TRY IT:
Every line that holds the word "downStack" needs to be copied from the data below.

Saved data entries
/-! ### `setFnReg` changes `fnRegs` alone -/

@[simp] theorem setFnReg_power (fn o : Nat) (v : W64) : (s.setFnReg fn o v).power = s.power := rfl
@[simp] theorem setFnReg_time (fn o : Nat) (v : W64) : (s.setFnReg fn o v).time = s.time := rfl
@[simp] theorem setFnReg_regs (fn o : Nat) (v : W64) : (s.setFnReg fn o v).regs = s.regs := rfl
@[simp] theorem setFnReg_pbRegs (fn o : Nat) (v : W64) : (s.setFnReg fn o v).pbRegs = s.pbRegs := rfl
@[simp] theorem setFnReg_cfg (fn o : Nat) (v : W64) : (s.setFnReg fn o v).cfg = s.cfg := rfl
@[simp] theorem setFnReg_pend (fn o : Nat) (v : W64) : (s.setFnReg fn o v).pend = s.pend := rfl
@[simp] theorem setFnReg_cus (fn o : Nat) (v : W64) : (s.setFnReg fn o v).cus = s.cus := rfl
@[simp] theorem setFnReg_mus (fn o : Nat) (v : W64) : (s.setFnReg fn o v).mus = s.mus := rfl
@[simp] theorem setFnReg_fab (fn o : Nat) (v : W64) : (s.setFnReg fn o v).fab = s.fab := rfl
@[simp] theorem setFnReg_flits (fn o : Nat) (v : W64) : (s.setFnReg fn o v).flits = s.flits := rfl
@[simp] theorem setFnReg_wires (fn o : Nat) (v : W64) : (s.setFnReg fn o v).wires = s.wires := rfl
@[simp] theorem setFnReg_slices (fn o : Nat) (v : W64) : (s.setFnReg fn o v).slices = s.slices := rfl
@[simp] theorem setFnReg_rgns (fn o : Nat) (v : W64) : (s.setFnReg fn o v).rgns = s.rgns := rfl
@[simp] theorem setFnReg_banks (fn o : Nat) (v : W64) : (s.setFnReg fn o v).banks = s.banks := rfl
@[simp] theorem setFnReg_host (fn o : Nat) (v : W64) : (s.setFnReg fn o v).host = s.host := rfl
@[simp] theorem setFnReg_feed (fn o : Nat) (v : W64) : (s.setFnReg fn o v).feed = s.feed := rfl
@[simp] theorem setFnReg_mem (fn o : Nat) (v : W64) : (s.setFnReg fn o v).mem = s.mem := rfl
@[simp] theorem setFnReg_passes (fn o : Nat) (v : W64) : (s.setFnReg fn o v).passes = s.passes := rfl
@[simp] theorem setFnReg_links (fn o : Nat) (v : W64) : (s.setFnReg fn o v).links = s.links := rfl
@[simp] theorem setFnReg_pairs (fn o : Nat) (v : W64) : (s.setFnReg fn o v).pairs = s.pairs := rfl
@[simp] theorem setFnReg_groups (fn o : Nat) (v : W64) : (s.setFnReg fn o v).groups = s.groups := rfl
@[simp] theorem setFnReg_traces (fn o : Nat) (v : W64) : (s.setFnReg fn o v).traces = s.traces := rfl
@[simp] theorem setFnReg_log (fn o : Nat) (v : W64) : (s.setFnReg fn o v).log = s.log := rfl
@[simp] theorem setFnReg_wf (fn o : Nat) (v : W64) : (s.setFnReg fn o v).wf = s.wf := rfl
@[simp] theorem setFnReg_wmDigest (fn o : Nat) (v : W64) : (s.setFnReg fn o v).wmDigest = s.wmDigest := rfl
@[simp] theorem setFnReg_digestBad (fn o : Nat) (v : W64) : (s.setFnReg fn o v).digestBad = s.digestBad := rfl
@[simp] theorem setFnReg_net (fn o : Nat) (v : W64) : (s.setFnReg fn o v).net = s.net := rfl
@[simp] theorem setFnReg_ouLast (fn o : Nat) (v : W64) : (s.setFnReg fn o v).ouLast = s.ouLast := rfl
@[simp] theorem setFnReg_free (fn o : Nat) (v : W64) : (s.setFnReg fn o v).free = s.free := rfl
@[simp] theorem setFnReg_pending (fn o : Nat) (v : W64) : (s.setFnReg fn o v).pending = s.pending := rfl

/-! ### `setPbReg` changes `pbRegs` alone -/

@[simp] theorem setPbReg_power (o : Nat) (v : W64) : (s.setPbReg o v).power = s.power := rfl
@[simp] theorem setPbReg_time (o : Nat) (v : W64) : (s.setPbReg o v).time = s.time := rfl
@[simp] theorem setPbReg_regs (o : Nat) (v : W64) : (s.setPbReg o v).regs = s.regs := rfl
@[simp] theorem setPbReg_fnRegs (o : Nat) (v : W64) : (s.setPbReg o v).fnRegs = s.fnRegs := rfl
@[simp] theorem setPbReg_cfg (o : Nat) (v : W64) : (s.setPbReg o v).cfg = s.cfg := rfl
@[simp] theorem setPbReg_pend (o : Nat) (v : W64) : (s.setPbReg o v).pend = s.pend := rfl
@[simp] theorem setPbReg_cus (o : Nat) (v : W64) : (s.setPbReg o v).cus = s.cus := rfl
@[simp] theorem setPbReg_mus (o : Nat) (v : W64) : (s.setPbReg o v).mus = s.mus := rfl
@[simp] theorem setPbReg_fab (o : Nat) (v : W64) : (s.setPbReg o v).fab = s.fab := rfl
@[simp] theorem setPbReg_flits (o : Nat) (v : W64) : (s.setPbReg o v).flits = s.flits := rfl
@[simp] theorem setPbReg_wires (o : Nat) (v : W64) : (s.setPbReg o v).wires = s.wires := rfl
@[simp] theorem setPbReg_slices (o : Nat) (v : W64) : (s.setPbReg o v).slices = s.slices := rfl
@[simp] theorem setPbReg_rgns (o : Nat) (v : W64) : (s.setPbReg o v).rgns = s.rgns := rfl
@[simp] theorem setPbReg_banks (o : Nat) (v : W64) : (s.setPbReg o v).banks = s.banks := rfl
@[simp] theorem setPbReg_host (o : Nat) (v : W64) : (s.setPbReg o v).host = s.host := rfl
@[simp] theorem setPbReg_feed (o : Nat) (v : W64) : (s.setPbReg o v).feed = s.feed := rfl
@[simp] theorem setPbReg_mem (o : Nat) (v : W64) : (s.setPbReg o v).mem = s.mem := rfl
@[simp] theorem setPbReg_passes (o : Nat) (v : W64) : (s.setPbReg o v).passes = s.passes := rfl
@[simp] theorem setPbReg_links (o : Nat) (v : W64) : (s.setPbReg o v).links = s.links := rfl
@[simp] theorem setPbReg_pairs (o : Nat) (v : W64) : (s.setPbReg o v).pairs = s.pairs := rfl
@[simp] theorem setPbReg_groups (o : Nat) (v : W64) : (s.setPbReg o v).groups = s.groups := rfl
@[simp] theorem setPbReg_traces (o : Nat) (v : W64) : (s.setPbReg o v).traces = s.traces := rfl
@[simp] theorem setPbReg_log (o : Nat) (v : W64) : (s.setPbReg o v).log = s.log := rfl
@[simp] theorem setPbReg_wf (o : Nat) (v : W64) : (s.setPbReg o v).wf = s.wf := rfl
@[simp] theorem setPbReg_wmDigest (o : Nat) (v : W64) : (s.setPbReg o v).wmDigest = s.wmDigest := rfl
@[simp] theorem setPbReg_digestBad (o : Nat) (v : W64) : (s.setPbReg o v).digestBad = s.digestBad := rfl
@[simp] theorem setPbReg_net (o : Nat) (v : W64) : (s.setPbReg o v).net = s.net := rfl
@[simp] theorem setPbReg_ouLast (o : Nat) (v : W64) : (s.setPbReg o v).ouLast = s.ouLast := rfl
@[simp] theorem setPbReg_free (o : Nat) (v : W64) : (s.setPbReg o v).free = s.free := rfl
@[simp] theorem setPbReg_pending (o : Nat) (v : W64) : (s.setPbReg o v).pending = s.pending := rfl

* * *

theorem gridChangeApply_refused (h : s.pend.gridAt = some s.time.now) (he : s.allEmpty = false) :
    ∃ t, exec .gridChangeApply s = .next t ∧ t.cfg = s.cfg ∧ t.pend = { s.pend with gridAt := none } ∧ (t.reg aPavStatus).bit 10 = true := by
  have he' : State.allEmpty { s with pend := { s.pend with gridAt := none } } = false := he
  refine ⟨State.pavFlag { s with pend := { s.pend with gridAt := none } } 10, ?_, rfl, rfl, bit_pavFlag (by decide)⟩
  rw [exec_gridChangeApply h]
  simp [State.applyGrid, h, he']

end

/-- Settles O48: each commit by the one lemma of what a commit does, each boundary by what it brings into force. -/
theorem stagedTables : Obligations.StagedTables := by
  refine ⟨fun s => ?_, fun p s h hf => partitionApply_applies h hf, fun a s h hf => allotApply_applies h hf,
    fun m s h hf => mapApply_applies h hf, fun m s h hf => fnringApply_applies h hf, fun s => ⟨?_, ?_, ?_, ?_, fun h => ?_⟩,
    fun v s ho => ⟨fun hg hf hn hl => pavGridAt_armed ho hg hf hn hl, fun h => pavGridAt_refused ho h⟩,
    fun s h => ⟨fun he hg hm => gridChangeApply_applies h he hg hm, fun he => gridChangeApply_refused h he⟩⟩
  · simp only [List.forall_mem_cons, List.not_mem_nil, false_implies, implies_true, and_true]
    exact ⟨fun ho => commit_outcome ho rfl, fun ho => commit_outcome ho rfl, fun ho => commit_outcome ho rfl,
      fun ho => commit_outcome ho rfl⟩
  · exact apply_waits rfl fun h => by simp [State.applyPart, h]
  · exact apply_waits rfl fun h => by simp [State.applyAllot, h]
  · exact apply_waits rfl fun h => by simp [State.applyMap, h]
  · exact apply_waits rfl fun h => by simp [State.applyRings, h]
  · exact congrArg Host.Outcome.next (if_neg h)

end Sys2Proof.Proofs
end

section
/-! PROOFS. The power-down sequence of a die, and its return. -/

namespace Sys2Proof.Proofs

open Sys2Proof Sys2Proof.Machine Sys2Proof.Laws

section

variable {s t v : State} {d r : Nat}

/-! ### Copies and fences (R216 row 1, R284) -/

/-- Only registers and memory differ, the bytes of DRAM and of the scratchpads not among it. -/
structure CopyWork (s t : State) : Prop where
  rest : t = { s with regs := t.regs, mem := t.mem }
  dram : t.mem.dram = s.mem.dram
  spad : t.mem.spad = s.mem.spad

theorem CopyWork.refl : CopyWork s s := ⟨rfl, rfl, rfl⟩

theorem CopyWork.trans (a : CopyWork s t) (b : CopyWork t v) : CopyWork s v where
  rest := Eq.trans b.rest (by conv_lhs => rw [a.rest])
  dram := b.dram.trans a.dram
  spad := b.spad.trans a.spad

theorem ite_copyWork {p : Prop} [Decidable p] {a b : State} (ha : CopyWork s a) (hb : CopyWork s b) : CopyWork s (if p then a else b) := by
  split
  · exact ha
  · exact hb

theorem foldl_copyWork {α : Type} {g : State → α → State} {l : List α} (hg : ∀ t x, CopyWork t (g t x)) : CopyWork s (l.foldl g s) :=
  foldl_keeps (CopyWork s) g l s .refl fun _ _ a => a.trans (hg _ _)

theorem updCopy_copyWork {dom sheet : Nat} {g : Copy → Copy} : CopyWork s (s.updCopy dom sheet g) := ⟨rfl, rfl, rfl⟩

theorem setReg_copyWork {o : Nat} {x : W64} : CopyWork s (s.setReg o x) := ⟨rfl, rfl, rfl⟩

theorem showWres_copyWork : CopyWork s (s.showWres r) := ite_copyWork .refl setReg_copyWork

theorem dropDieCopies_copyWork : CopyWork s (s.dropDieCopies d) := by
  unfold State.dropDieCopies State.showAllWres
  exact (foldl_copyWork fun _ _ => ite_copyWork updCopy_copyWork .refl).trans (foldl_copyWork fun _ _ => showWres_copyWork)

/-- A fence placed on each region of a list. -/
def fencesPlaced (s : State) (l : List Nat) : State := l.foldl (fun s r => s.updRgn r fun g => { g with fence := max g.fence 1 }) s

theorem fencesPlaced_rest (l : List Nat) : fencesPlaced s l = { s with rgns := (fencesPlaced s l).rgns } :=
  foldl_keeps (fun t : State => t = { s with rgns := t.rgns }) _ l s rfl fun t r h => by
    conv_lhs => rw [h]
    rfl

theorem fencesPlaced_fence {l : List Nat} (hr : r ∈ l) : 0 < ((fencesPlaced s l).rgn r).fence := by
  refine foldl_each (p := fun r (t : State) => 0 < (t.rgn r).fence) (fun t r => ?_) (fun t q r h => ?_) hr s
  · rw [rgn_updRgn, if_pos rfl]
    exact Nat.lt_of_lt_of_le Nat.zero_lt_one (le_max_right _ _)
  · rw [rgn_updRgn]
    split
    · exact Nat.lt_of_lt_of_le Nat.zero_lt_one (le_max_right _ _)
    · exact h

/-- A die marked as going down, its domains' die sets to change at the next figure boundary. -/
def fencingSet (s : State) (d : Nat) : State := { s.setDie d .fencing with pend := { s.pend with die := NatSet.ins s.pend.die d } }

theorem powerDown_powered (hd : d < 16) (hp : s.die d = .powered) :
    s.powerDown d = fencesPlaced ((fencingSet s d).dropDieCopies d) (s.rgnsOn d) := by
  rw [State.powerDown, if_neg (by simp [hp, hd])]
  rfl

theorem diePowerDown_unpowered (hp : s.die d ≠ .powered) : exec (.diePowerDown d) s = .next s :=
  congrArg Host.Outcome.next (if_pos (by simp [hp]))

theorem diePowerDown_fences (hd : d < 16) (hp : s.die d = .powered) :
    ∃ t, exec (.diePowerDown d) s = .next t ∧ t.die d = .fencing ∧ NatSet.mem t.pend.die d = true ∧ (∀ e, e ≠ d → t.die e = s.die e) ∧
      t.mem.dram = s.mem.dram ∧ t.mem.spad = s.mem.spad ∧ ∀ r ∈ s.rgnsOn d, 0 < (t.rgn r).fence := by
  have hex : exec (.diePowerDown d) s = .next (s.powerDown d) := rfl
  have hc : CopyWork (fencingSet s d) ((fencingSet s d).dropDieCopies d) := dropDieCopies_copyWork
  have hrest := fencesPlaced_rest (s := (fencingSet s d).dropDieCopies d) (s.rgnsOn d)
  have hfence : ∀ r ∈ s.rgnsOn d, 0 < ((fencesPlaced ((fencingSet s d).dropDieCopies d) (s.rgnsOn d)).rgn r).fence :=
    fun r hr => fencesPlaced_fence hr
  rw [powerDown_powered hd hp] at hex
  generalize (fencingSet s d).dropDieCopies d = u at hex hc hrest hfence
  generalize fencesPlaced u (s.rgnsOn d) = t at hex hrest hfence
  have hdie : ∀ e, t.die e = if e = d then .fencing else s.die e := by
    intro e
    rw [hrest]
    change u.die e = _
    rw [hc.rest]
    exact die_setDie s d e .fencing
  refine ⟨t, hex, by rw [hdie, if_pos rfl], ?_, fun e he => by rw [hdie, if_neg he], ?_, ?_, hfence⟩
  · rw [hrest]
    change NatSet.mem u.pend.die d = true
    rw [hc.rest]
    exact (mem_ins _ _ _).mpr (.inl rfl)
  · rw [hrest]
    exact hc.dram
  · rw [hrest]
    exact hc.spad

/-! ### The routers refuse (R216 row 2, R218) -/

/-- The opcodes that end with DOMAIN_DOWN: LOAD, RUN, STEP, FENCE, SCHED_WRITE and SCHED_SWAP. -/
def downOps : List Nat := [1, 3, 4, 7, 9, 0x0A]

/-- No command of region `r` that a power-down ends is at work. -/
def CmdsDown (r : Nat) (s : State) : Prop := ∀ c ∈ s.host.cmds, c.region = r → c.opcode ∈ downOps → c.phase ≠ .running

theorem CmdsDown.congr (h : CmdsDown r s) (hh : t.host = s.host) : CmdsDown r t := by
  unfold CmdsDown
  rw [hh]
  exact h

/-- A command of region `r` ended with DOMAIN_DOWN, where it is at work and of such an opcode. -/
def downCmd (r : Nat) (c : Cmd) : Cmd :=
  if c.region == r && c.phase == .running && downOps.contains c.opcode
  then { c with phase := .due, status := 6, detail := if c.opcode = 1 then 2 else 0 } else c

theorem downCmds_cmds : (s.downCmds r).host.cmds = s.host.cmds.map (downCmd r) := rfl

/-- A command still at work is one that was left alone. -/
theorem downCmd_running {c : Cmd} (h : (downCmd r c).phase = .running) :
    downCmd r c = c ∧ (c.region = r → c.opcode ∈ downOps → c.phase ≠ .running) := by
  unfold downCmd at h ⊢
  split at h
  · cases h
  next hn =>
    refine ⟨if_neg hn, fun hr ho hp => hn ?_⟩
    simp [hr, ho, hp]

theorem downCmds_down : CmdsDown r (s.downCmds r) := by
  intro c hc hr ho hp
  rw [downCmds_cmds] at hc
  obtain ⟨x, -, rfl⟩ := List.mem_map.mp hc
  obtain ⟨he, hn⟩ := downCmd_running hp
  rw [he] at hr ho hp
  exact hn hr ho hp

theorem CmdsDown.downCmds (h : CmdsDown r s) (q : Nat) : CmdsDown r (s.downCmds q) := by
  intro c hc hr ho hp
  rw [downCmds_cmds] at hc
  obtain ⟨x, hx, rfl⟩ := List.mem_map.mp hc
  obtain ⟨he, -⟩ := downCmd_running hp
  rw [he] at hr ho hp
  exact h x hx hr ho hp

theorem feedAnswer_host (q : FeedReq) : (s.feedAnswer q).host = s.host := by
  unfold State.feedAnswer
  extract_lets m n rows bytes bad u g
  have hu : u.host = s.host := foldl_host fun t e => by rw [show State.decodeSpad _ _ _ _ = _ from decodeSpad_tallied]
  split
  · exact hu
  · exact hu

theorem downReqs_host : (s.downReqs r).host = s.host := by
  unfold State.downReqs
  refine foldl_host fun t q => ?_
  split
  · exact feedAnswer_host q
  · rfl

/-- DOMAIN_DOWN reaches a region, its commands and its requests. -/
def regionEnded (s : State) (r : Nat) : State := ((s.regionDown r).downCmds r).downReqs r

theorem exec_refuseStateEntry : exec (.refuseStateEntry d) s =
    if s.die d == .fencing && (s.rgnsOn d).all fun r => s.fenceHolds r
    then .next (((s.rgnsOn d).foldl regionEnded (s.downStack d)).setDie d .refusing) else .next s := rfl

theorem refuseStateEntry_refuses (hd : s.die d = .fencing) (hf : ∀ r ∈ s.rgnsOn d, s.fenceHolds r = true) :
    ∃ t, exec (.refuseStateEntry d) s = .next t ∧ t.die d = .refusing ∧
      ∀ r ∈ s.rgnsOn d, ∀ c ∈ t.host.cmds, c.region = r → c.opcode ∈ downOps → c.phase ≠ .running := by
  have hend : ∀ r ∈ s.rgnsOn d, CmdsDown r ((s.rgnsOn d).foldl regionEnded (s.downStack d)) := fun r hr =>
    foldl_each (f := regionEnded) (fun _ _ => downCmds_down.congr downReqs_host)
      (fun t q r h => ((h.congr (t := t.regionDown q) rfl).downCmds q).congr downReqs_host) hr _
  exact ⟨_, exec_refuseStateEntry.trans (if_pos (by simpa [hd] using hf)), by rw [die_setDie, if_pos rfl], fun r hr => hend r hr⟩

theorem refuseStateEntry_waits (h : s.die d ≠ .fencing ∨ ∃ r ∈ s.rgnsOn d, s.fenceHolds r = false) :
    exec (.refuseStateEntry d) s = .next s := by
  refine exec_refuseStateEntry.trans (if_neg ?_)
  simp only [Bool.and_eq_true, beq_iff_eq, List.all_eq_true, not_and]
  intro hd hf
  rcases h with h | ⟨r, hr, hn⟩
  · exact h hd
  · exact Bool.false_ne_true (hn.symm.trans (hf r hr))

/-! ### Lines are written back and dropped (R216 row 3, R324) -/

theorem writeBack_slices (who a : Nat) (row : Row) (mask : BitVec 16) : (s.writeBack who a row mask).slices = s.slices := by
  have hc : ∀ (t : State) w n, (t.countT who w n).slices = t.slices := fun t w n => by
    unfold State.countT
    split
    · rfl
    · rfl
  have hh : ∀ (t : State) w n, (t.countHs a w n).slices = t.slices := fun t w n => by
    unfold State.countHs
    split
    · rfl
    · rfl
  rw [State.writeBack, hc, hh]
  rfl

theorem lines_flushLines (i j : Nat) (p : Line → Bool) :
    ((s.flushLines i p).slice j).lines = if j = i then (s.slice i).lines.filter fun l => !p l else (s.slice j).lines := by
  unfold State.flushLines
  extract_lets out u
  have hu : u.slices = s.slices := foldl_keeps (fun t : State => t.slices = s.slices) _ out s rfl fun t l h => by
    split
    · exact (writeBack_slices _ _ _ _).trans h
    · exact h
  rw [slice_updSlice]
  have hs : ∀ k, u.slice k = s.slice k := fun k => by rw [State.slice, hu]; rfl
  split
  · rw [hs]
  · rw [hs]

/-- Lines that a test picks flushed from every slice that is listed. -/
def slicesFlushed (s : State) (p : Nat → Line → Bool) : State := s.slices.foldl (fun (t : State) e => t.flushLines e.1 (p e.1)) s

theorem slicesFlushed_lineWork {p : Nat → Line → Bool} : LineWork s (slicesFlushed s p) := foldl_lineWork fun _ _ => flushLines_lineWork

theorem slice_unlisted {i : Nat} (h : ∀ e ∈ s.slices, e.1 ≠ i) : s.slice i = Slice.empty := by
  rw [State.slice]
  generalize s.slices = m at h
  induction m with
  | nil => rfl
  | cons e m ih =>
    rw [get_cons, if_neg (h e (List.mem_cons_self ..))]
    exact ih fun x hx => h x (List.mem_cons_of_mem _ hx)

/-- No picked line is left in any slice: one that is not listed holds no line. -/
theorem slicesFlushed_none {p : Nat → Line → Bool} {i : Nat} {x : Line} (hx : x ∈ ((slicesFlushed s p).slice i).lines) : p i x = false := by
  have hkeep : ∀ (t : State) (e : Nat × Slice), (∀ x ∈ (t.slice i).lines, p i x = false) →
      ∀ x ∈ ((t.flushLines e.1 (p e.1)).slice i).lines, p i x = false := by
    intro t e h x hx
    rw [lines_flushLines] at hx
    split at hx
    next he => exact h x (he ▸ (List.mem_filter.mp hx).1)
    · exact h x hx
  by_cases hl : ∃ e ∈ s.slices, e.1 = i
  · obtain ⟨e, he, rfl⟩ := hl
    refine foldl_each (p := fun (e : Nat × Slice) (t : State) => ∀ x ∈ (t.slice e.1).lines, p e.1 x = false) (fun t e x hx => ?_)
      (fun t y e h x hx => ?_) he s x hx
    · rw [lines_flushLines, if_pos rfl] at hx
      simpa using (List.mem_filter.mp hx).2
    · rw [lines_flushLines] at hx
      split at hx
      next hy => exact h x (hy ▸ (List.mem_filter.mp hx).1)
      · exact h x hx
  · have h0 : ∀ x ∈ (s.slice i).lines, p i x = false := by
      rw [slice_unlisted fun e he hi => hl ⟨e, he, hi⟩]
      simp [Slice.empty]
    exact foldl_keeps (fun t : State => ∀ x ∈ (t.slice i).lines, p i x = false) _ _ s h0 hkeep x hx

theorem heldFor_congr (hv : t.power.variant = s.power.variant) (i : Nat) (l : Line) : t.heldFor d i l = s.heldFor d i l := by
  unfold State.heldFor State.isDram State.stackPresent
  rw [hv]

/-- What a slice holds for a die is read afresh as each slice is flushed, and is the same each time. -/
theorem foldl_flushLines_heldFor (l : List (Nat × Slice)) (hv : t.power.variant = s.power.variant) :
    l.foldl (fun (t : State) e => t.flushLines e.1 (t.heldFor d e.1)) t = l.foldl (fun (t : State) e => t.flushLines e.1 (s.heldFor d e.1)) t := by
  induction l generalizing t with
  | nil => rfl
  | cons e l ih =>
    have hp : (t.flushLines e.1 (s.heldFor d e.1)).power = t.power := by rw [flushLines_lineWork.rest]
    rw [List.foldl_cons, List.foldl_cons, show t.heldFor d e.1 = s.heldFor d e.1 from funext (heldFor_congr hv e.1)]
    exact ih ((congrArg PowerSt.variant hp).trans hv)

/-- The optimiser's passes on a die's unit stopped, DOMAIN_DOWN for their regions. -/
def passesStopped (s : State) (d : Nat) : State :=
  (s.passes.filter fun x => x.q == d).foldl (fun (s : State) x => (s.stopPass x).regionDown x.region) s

SOLUTION TO THIS TASK:
    then .next (((s.rgnsOn d).foldl regionEnded (s.downStack d)).setDie d .refusing) else .next s := rfl
  have hend : ∀ r ∈ s.rgnsOn d, CmdsDown r ((s.rgnsOn d).foldl regionEnded (s.downStack d)) := fun r hr =>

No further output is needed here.